TASK GOAL: Word for word, return the lines from the start of the entries below through the line that has "structure GasHead where".

RECORDS FOR THIS EXERCISE:
/-- R159, R199: the outcome of a failed visit. -/
inductive VisitError where
  | noAnswer
  | cut
  | check
  | stray
  deriving DecidableEq, Repr

/-- R49, R199: the head status of a gas head. -/
inductive HeadStatus where
  | unreported
  | ready
  | warmup
  | fault
  deriving DecidableEq, Repr

/-- R50: a period peak. -/
structure Peak where
  value     : Nat
  overRange : Bool
  deriving DecidableEq, Repr

/-- What the air evaluator holds for a gas head (R49, R50); at its start value for other kinds. -/
structure GasHead where
  coPeak  : Option Peak
  no2Peak : Option Peak
  status  : HeadStatus
  deriving DecidableEq, Repr

/-- A node record (R154, table of 8.1); its index is its key. -/
structure Node where
  span           : SpanId
  address        : Nat
  kind           : NodeKind
  zone           : Option Nat
  liveness       : Liveness
  missCount      : Nat
  lastError      : Option VisitError
  roundsPassed   : Nat
  due            : Bool
  suspendPending : Bool
  head           : GasHead
  deriving DecidableEq, Repr

/-- What becomes of a visit's outcome: applied, or discarded because the node was retired (R170),
because RESTART took effect (R172), or because of both. -/
inductive VisitFate where
  | counted
  | retired
  | restarted
  | restartedRetired
  deriving DecidableEq, Repr

/-- A visit in flight (R156, R158): the node, its address and kind as called, the call as built, the
answer so far, and when the wait began. `rebound` keeps a gas answer from the evaluator (R169). -/
structure Visit where
  node     : Nat
  address  : Nat
  kind     : NodeKind
  call     : List Byte
  answer   : List Byte
  waitFrom : Millis
  limit    : Millis
  lastByte : Millis
  fate     : VisitFate
  rebound  : Bool
  deriving DecidableEq, Repr

/-- R163 to R165: when a span became STUCK, its next retry, and whether R164 has been done. -/
structure Stuck where
  since    : Millis
  retry    : Millis
  silenced : Bool
  deriving DecidableEq, Repr

/-- The state of one span controller (R156); STUCK while `stuck` is present. `inRound` says that the
round begun at `roundStart` has not ended (log 20); `lineAt` is the last line activity known. `watchFrom`
is the stuck watch (R163, R192): the last moment at which the part knows the line not to have been busy,
since which it may have been busy without a break of 1 ms (log 42). -/
structure Span where
  stuck      : Option Stuck
  position   : Option Nat
  roundStart : Millis
  inRound    : Bool
  visit      : Option Visit
  lineAt     : Millis
  watchFrom  : Millis
  deriving DecidableEq, Repr

/-! ### Links and attention (spec/09, spec/10) -/

/-- R174, R175: a port's receiver; `receiving` holds the bytes after the start byte. -/
inductive Receiver where
  | hunting
  | receiving (bytes : List Byte)
  | draining
  deriving DecidableEq, Repr

/-- R199: result codes. -/
inductive Result where
  | ok
  | okMasked
  | badFrame
  | classRefused
  | unknownRequest
  | badLength
  | badValue
  | denied
  | noSuch
  | alreadyDefined
  | conflict
  | inUse
  | notFree
  | notHolder
  | stackFull
  | stackEmpty
  | outranked
  | fireLock
  deriving DecidableEq, Repr

/-- R181: a reply as fixed when its request was taken. -/
structure Reply where
  tag     : Byte
  result  : Result
  payload : List Byte
  deriving DecidableEq, Repr

/-- R176, R177: the occupied service place: what was taken, and its reply, being sent. -/
structure Service where
  item  : Placed
  reply : Reply
  deriving DecidableEq, Repr

/-- R186: attention classes in priority order. -/
inductive AttClass where
  | fire
  | air
  | fan
  | node
  | bay
  | link
  deriving DecidableEq, Repr

/-- R186, R199: reasons. -/
inductive Reason where
  | asserted
  | released
  | zoneChanged
  | fumeEntered
  | fumeLeft
  | airLost
  | airRestored
  | blind
  | fault
  | degraded
  | displaced
  | isolatedInFire
  | silent
  | restored
  | headFault
  | stuck
  | freed
  | watchChange
  | reservationExpired
  | overrun
  deriving DecidableEq, Repr

/-- R187, R188: one attention set, per class its pending objects with their reasons, and its
enables. -/
structure AttSet where
  fire    : Table Reason
  air     : Table Reason
  fan     : Table Reason
  node    : Table Reason
  bay     : Table Reason
  link    : Table Reason
  enables : Byte
  deriving DecidableEq, Repr

/-- R173: one port with its attention set and attention line. -/
structure PortState where
  receiver : Receiver
  lastByte : Millis
  service  : Option Service
  waiting  : Option Placed
  att      : AttSet
  attn     : Bool
  deriving DecidableEq, Repr

/-- The part-wide settings (9.5). -/
structure PartSettings where
  airPeriod        : Nat
  fanPeriod        : Nat
  startInterval    : Nat
  arrivalConfirm   : Nat
  departureConfirm : Nat
  proofTime        : Nat
  missLimit        : Nat
  limit0           : Nat
  limit1           : Nat
  limit2           : Nat
  limit3           : Nat
  revisit          : Nat
  deriving DecidableEq, Repr

/-! ### The whole part -/

/-- Everything the spec gives the part, and the queue of waiting commands. -/
structure State where
  /-- The commands that wait, the next one first. -/
  pending     : List Instr
  /-- The seconds count (R192). -/
  seconds     : Seconds
  /-- The millisecond timing (R192). -/
  ms          : Millis
  /-- The millisecond at which the running second began (R192). -/
  secondAt    : Millis
  /-- The rate code read from the straps (R173). -/
  rate        : BitVec 2
  /-- SERVICE KEY as last sampled (R178). -/
  serviceKey  : Bool
  bays        : Table Bay
  zones       : Table Zone
  /-- Next expiry of the air evaluation timer (R52). -/
  airNext     : Seconds
  fans        : Table Fan
  /-- The start queue, head first (R92). -/
  queue       : List Nat
  /-- The start slot: busy with this expiry, or idle (R90). -/
  slot        : Option Seconds
  /-- Next expiry of the fan step timer (R86). -/
  fanNext     : Seconds
  fire        : FireMonitor
  signs       : Table Sign
  lights      : Table Light
  /-- R139: set while fire mode is active. -/
  fireFlag    : Bool
  /-- R139: the zones reported in FUME. -/
  fumeSet     : ZoneSet
  nodes       : Table Node
  span0       : Span
  span1       : Span
  span2       : Span
  span3       : Span
  main        : PortState
  panel       : PortState
  /-- Permit map of FACILITY (R182). -/
  facilityMap : ZoneSet
  /-- Permit map of OPERATOR (R182). -/
  operatorMap : ZoneSet
  settings    : PartSettings
  /-- The model's own: how many free values have been drawn (log 36). -/
  freeCount   : Nat
  deriving DecidableEq, Repr

/-- Why a command would stop the part. The spec gives every command an effect in every state, so
there is no such reason: nothing raises a fault (safe; log 31). -/
inductive Fault where
  deriving DecidableEq, Repr

/-- Why a command is not run. -/
inductive Refusal where
  /-- Raised by `exec`'s arm of a command that has no meaning yet; safe, because no next state is
  claimed. No arm raises it in this model. -/
  | notModelled (mnemonic : String)
  deriving DecidableEq, Repr

/-! ### Values after a full reset -/

/-- R187, R188: both sets and both enable sets are empty. -/
def AttSet.empty : AttSet :=
  { fire := [], air := [], fan := [], node := [], bay := [], link := [], enables := 0 }

/-- R173: the port after a full reset. -/
def PortState.reset : PortState :=
  { receiver := .hunting, lastByte := 0, service := none, waiting := none, att := AttSet.empty,
    attn := false }

/-- R156: the span after a full reset; its first round begins at once and, no node being defined,
ends as soon as it begins. The stuck watch runs from the full reset on. -/
def Span.reset : Span :=
  { stuck := none, position := none, roundStart := 0, inRound := false, visit := none, lineAt := 0,
    watchFrom := 0 }
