-- ==== Sys2Proof/Machine/Operands.lean ====
section
/-! DEFINITION. How a request is judged and placed: the class admitted on a port (R178), the checks of
R179 as one combinator, zone permission (R180), ranges of operands, and the arrival of a request in
its port's places (R176, R177). -/

namespace Sys2Proof.Machine

/-! ### Results -/

/-- What serving a request gives: the state after it, its result and the reply's payload. -/
structure Served where
  state   : State
  result  : Result
  payload : List Byte
  deriving DecidableEq, Repr

/-- R179, R181: a refusal changes nothing and has an empty payload. -/
def refuse (r : Result) (s : State) : Served := { state := s, result := r, payload := [] }

/-- A request performed. -/
def serveOk (payload : List Byte) (s : State) : Served :=
  { state := s, result := .ok, payload := payload }

/-- R179: one check; where it fails, it gives the result. -/
def need (check : Bool) (failure : Result) (s : State) (rest : Served) : Served :=
  if check then rest else refuse failure s

/-! ### Ranges (R179 step 4, R200) -/

/-- A number in its range. -/
def within (lo hi n : Nat) : Bool := decide (lo ≤ n) && decide (n ≤ hi)

/-- An optional field: absent, or in its range. -/
def optWithin (lo hi : Nat) (o : Option Nat) : Bool := o.all (within lo hi)

/-! ### Classes (R178, R179 step 5) -/

/-- R178: the class admitted on a port for a class byte, with SERVICE KEY at the given level. -/
def admitted (p : Port) (key : Bool) (cls : Byte) : Option Cls :=
  match p, Cls.ofRank cls.toNat with
  | .main, some .facility => some .facility
  | .main, some .service => if key then some .service else none
  | .panel, some .operator => some .operator
  | _, _ => none

/-- A request open to SERVICE alone. -/
def serviceOnly (c : Cls) : Bool := decide (c = .service)

/-- A request open to OPERATOR and SERVICE. -/
def operatorUp (c : Cls) : Bool := decide (c = .operator) || decide (c = .service)

/-! ### Zone permission (R180) -/

/-- R180: every zone touched is in the permit map of the class; SERVICE is subject to none. -/
def State.permits (s : State) (c : Cls) (touched : ZoneSet) : Bool :=
  match c with
  | .facility => decide (touched &&& ~~~s.facilityMap = 0)
  | .operator => decide (touched &&& ~~~s.operatorMap = 0)
  | .service => true
  | .fire => false

/-- R180: the zone a bay request touches. -/
def State.bayZone (s : State) (bay : Nat) : ZoneSet :=
  match Table.get s.bays bay with
  | none => 0
  | some b => zoneSingle b.zone

/-- R180: the zones a group's override requests touch. -/
def State.fanZones (s : State) (group : Nat) : ZoneSet :=
  match Table.get s.fans group with
  | none => 0
  | some g => g.served

/-- The defined groups of a mask, in ascending number. -/
def State.fansIn (s : State) (groups : BitVec 32) : List Nat :=
  (List.range 24).filter (fun n => groups.getLsbD n && Table.has s.fans n)

/-- R180: the zones FAN_CONTROL touches. -/
def State.fansZones (s : State) (groups : BitVec 32) : ZoneSet :=
  (s.fansIn groups).foldl (fun m n => m ||| s.fanZones n) 0

/-- R180: the zone LIGHT_OVERRIDE touches. -/
def State.lightZone (s : State) (group : Nat) : ZoneSet :=
  match Table.get s.lights group with
  | none => 0
  | some l => zoneSingle l.zone

/-- Every zone of a set is defined. -/
def State.zonesDefined (s : State) (m : ZoneSet) : Bool := (zonesIn m).all (Table.has s.zones)

/-- A node's kind, if it is defined. -/
def State.kindOf (s : State) (node : Nat) : Option NodeKind := (Table.get s.nodes node).map (fun n => n.kind)

/-- Whether a node is SILENT or SUSPENDED. -/
def State.unreachable (s : State) (node : Nat) : Bool :=
  (Table.get s.nodes node).any
    (fun n => decide (n.liveness = .silent) || decide (n.liveness = .suspended))

/-! ### Places (R176, R177) -/

/-- R177: what is taken enters the service place with its reply, fixed at this moment. -/
def State.occupy (p : Port) (item : Placed) (r : Reply) (s : State) : State :=
  s.withPort p { s.port p with service := some { item := item, reply := r } }

/-- R177, R178: a request is taken: SERVICE KEY is sampled, the class is checked (step 1 of R179), the
rest is `serve`'s, and the reply is fixed. -/
def State.take (h : Head) (item : Placed) (serve : Cls → State → Served) (s : State) : State :=
  let s1 := s.withKey h.key
  let r :=
    match admitted h.port h.key h.cls with
    | none => refuse .classRefused s1
    | some c => serve c s1
  r.state.occupy h.port item { tag := h.tag, result := r.result, payload := r.payload }

/-- R177: a bad frame is answered with its tag and reaches no owner. -/
def State.takeBad (p : Port) (tag : Byte) (s : State) : State :=
  s.occupy p (.badFrame tag) { tag := tag, result := .badFrame, payload := [] }

/-- R176: a frame waits behind the one being served, or is discarded with OVERRUN. -/
def State.wait (p : Port) (item : Placed) (s : State) : State :=
  match (s.port p).waiting with
  | none => s.withPort p { s.port p with waiting := some item }
  | some _ => s.raise .link (portObject p) .overrun

/-- R176: a request arrives: it is taken at once if the service place is empty. -/
def State.arrive (h : Head) (body : Request) (serve : Cls → State → Served) (s : State) : State :=
  match (s.port h.port).service with
  | none => s.take h (.request h.cls h.tag body) serve
  | some _ => s.wait h.port (.request h.cls h.tag body)

/-- R175, R176: a bad frame arrives. -/
def State.arriveBad (p : Port) (tag : Byte) (s : State) : State :=
  match (s.port p).service with
  | none => s.takeBad p tag
  | some _ => s.wait p (.badFrame tag)

end Sys2Proof.Machine
end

COMPLETED TASK:
/-- R159, R199: the outcome of a failed visit. -/
inductive VisitError where
  | noAnswer
  | cut
  | check
  | stray
  deriving DecidableEq, Repr

/-- R49, R199: the head status of a gas head. -/
inductive HeadStatus where
  | unreported
  | ready
  | warmup
  | fault
  deriving DecidableEq, Repr

/-- R50: a period peak. -/
structure Peak where
  value     : Nat
  overRange : Bool
  deriving DecidableEq, Repr

/-- What the air evaluator holds for a gas head (R49, R50); at its start value for other kinds. -/
structure GasHead where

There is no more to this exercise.